Le complexe funéraire Magnus Poirier, dans l’arrondissement de Montréal-Nord, a pris en charge gratuitement les démarches administratives, l’urne, le transport de la dépouille et la cérémonie.

« Puisque c’est un membre de notre communauté, on voulait lui faire un hommage, quelque chose qui lui ressemble », a affirmé le directeur du complexe, Jacques Laurent, qui est lui aussi d’origine haïtienne.

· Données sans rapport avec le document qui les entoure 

-- ==== Sys2Proof/Tests/FairRun.lean ====
section
/-!
SUPPORT. A fair infinite run that meets the hypotheses of `Obligations.FairActiveCycleFinishes`: a
Normal cycle one tick short of completion takes that tick, and the display then refreshes for ever.
-/
namespace Sys2Proof.Tests
open Sys2Proof Sys2Proof.Machine

/-- Active in Normal mode with ELAPSED = 95 and the last tick pending; DISP and FG_LATCH hold the byte of
the last refresh of digit 1. -/
def lastTick : State :=
  { p0 with
    inBus := 0, elapsed := 95, tickEn := true, startEn := false, tickPend := true, duty := 26
    led := spin 95, disp := displayByte params 0 1 true, fgLatch := displayByte params 0 1 true }

/-- The finished state after that tick. -/
def finishedWait : State :=
  { State.reset with
    finished := true, disp := displayByte params 0 1 true, fgLatch := displayByte params 0 1 true }

/-- The finished state with the other digit shown. -/
def finishedOther : State :=
  { finishedWait with
    disp := displayByte params 0 0 true, fgLatch := displayByte params 0 0 true, digit := 1 }

/-- The six states of two refreshes. -/
def refreshState : Nat → State
  | 0 => finishedWait
  | 1 => { finishedWait with refreshFlag := true }
  | 2 => { finishedWait with fgPhase := .write, fgLatch := displayByte params 0 0 true }
  | 3 => finishedOther
  | 4 => { finishedOther with refreshFlag := true }
  | _ => { finishedOther with fgPhase := .write, fgLatch := displayByte params 0 1 true }

/-- The labels of those states' steps. -/
def refreshLabel : Nat → Instr
  | 0 => .evRefresh
  | 1 => .fgSample
  | 2 => .fgWrite
  | 3 => .evRefresh
  | 4 => .fgSample
  | _ => .fgWrite

/-- The states of the run. -/
def fairState : Nat → State
  | 0 => lastTick
  | n + 1 => refreshState (n % 6)

/-- The labels of the run. -/
def fairLabel : Nat → Instr
  | 0 => .isrTick
  | n + 1 => refreshLabel (n % 6)

theorem fair_steps (n : Nat) : exec (fairLabel n) (fairState n) = .next (fairState (n + 1)) := by
  cases n with
  | zero => rfl
  | succ n =>
    have hlt : n % 6 < 6 := Nat.mod_lt _ (by decide)
    have hs : (n + 1) % 6 = (n % 6 + 1) % 6 := by omega
    simp only [fairLabel, fairState, hs]
    generalize n % 6 = r at hlt
    interval_cases r <;> rfl

/-- The run. -/
def fairRun : InfiniteRun := ⟨fairLabel, fairState, fair_steps⟩

/-- After the first step no handler exists, the tick source is off and the bus keeps its value. -/
theorem refreshState_rests (r : Nat) :
    (∀ i ∈ handlers, stepExists i (refreshState r) = false) ∧ (refreshState r).tickEn = false ∧
      (refreshState r).inBus = 0 := by
  have h (s : State) (h1 : s.startPend = false) (h2 : s.resetPend = false)
      (h3 : s.tickEn = false) : ∀ i ∈ handlers, stepExists i s = false := by
    simp [handlers, stepExists, h1, h2, h3]
  rcases r with _ | _ | _ | _ | _ | r <;> exact ⟨h _ rfl rfl rfl, rfl, rfl⟩

/-- Each of the refresh's labels comes round again. -/
theorem refresh_recurs (n r : Nat) (hr : r < 6) :
    ∃ m, n ≤ m ∧ fairRun.label m = refreshLabel r := by
  refine ⟨6 * n + r + 1, by omega, ?_⟩
  change refreshLabel ((6 * n + r) % 6) = refreshLabel r
  congr 1
  omega

theorem fairRun_fair : fairRun.Fair where
  handlersTaken i hi n h := by
    have hx := h (n + 1) (by omega)
    have hy : stepExists i (refreshState (n % 6)) = false := (refreshState_rests _).1 i hi
    exact absurd hx (by rw [show fairRun.state (n + 1) = refreshState (n % 6) from rfl, hy]; decide)
  foregroundTaken i hi n _ := by
    rcases List.mem_pair.1 hi with rfl | rfl
    · exact refresh_recurs n 1 (by decide)
    · exact refresh_recurs n 2 (by decide)
  ticksOccur n h := by
    have hx := h (n + 1) (by omega)
    have hy : (refreshState (n % 6)).tickEn = false := (refreshState_rests _).2.1
    exact absurd hx (by rw [show fairRun.state (n + 1) = refreshState (n % 6) from rfl, hy]; decide)
  refreshesOccur n := refresh_recurs n 0 (by decide)

/-- The run meets every hypothesis of the statement. -/
theorem witness_FairActiveCycleFinishes :
    fairRun.Fair ∧ Inv (fairRun.state 0) ∧ (fairRun.state 0).tickEn = true ∧
    (fairRun.state 0).resetPend = false ∧
    (∀ n, classify params (fairRun.state n).inBus ≠ .invalid) ∧
    (∀ n, fairRun.label n ≠ .evReset) := by
  refine ⟨fairRun_fair, ⟨rfl, fun h => absurd h (by decide), fun _ => ⟨rfl, .spin, rfl, rfl⟩,
    by decide, fun h => absurd h (by decide)⟩, rfl, rfl, ?_, ?_⟩
  · intro n
    cases n with
    | zero => decide
    | succ n =>
      rw [show (fairRun.state (n + 1)).inBus = 0 from (refreshState_rests (n % 6)).2.2]
      decide
  · intro n
    cases n with
    | zero => decide
    | succ n =>
      change refreshLabel (n % 6) ≠ .evReset
      rcases n % 6 with _ | _ | _ | _ | _ | r <;> exact nofun

end Sys2Proof.Tests
end

section
/-!
PROOFS. The Reset edge, its handler, and runs of given events (10_state.md R26; 41_events.md R141, R149).
-/
namespace Sys2Proof.Machine

/-! ### Runs of given events -/

@[simp] theorem runEvents_nil (s : State) : runEvents [] s = .next s := rfl

/-- A run whose first event is taken goes on from the state that event answers (30_encoding.md R84). -/
theorem runEvents_cons_of_next {i : Instr} {s t : State} (h : exec i s = .next t)
    (is : List Instr) : runEvents (i :: is) s = runEvents is t := by
  simp only [runEvents, h]

/-! ### The Reset edge and its handler -/

/-- A Reset edge is latched in every state (41_events.md R141). -/
theorem exec_evReset (s : State) : exec .evReset s = .next (s.setPending .reset true) := rfl

/-- The Reset handler is taken under its pending latch alone, since its trigger is always enabled, and
runs the reset semantics (10_state.md R26, 41_events.md R149). -/
theorem exec_isrReset_eq_next {s t : State} :
    exec .isrReset s = .next t ↔
      s.resetPend = true ∧ doReset params (s.setPending .reset false) = t := by
  change takeHandler .reset .stuckResetNotTaken (resetBody params) s = .next t ↔ _
  simp [takeHandler_eq_next, resetBody_params]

Frantz André a également créé une campagne GoFundMe, afin de soutenir la famille du défunt. Dimanche matin, plus de 9000 $ avaient été amassés.

Quitter le Canada

Le 23 décembre, Guenda Filius a demandé à son mari perdu dans les bois près de la frontière avec les États-Unis d’appeler la police, mais la ligne a été coupée. Sans nouvelles après plusieurs jours, elle a finalement contacté la Sûreté du Québec, qui a déclenché une opération de recherche. Son corps gelé a été retrouvé deux semaines plus tard.

Entré par le chemin Roxham au pays en décembre 2021 avec sa femme, Fritznel Richard attendait depuis maintenant plus d’un an les documents qui lui auraient permis de travailler.

Après un certain temps, sa femme aurait finalement décidé de retourner aux États-Unis en passant elle aussi par des voies irrégulières.

Depuis, Fritznel Richard vivait seul dans un appartement non loin de la station de métro Côte-Vertu, dans l’arrondissement de Saint-Laurent, dans une situation financièrement intenable, avait indiqué sa femme. Fritznel Richard laisse également dans le deuil ses deux enfants, un garçon de 11 ans resté en Haïti et un bébé de 19 mois.